Problem to work on -> Set down exactly, from the records below, the line with "theorem byteAt_storeRegs (s" through the line with "KeptExcept ((regsUpTo x).map fun", and nothing else.

Records shown ->
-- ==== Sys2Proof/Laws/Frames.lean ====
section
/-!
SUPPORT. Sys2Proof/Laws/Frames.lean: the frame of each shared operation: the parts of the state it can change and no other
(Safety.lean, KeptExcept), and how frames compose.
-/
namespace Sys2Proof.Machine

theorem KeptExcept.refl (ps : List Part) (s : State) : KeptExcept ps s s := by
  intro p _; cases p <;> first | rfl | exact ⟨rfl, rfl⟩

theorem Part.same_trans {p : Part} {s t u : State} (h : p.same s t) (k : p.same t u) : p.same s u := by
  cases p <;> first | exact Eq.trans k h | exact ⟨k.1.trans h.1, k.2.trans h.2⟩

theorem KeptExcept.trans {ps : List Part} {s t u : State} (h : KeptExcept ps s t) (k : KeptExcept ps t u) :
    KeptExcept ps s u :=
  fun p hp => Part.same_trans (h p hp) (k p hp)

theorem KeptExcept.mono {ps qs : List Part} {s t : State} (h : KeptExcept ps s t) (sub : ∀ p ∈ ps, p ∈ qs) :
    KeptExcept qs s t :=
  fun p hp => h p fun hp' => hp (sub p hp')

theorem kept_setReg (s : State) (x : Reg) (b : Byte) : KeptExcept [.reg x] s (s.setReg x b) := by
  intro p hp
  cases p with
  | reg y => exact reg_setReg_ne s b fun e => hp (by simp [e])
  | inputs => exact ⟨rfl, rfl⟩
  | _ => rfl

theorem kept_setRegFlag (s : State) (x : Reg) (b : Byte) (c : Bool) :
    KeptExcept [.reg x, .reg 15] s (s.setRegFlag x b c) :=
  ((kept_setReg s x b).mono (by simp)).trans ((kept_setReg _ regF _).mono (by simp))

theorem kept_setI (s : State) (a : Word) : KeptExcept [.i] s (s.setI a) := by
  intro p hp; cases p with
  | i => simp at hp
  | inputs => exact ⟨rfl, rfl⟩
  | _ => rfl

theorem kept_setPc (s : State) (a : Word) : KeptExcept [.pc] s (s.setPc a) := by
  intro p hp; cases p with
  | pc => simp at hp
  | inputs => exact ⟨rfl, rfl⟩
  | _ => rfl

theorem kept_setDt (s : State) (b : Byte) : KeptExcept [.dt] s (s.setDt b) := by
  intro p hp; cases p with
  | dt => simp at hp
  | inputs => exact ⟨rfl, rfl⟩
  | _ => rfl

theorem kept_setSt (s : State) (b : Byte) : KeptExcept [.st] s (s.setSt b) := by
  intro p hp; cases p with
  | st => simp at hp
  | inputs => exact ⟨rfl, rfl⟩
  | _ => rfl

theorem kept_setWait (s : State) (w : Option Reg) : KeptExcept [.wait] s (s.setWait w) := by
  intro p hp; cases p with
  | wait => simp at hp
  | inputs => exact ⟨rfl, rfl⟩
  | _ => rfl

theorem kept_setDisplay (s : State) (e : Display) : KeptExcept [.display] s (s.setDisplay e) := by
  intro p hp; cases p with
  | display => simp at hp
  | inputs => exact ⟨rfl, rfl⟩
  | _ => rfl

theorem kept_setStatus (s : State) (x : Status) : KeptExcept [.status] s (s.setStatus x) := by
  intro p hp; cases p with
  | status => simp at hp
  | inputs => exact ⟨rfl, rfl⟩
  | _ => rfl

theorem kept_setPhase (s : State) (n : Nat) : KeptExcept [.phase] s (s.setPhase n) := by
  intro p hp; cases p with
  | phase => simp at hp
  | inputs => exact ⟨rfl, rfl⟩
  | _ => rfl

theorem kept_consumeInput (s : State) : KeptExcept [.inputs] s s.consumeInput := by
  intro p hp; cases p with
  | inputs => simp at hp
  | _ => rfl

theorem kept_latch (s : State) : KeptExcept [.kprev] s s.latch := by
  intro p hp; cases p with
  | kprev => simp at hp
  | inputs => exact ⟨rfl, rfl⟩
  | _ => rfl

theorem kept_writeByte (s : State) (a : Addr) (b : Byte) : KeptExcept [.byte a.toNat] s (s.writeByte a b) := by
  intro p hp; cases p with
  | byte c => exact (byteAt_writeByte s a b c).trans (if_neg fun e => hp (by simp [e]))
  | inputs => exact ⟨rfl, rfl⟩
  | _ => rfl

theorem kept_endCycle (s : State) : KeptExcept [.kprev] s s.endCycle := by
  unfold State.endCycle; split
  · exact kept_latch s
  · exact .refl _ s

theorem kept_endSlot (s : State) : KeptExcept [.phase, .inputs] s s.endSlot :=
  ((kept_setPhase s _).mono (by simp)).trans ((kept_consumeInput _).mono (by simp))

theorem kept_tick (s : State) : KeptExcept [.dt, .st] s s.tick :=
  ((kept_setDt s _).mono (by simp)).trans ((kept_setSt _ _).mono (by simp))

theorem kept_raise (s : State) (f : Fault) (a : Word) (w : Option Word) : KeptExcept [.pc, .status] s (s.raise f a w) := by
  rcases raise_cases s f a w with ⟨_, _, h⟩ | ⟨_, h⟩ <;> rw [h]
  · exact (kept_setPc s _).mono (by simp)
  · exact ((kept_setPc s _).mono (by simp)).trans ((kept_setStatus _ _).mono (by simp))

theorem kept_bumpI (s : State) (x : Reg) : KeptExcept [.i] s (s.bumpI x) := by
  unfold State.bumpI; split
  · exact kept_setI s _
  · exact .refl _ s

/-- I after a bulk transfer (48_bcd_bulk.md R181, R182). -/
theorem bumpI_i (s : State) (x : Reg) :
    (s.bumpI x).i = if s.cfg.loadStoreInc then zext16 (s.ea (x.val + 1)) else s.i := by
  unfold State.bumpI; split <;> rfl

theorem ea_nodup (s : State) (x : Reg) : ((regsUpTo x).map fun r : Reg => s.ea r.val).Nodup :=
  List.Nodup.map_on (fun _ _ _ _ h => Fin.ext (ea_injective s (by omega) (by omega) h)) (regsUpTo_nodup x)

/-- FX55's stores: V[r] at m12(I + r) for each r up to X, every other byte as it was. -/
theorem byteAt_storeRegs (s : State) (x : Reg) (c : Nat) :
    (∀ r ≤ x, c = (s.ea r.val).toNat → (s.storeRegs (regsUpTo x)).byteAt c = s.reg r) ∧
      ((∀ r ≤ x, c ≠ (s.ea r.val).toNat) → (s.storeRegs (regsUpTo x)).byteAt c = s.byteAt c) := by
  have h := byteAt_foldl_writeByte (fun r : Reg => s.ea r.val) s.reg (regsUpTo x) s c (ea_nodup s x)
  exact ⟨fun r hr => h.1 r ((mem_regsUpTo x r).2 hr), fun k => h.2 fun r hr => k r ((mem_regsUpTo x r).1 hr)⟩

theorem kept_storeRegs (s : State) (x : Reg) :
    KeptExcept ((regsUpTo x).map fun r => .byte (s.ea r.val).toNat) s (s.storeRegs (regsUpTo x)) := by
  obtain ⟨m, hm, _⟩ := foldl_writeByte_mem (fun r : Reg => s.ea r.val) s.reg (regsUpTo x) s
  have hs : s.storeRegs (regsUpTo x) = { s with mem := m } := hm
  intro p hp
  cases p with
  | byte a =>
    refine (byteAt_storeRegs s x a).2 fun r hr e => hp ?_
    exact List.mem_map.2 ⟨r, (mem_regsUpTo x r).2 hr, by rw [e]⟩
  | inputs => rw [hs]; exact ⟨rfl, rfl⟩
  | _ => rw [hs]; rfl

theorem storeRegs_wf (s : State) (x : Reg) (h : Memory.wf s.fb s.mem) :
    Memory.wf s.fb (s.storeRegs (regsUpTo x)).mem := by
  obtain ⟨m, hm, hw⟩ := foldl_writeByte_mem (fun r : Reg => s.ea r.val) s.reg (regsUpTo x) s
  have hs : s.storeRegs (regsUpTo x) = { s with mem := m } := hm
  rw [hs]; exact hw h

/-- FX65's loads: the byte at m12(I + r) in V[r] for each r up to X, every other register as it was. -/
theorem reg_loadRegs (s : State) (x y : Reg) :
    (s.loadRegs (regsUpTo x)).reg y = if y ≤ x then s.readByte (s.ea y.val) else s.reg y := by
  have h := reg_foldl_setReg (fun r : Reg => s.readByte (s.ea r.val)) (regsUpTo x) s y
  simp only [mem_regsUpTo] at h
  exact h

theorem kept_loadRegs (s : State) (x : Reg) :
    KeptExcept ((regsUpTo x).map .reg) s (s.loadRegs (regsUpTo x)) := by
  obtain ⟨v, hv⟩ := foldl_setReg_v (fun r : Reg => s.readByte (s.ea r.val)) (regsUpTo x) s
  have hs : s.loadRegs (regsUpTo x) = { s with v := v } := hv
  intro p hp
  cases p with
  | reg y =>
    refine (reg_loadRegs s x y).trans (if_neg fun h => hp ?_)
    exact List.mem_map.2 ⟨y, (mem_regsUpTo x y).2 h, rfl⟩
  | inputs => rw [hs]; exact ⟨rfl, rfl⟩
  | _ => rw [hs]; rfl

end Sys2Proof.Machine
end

Task result ->
theorem byteAt_storeRegs (s : State) (x : Reg) (c : Nat) :
    (∀ r ≤ x, c = (s.ea r.val).toNat → (s.storeRegs (regsUpTo x)).byteAt c = s.reg r) ∧
      ((∀ r ≤ x, c ≠ (s.ea r.val).toNat) → (s.storeRegs (regsUpTo x)).byteAt c = s.byteAt c) := by
  have h := byteAt_foldl_writeByte (fun r : Reg => s.ea r.val) s.reg (regsUpTo x) s c (ea_nodup s x)
  exact ⟨fun r hr => h.1 r ((mem_regsUpTo x r).2 hr), fun k => h.2 fun r hr => k r ((mem_regsUpTo x r).1 hr)⟩

theorem kept_storeRegs (s : State) (x : Reg) :
    KeptExcept ((regsUpTo x).map fun r => .byte (s.ea r.val).toNat) s (s.storeRegs (regsUpTo x)) := by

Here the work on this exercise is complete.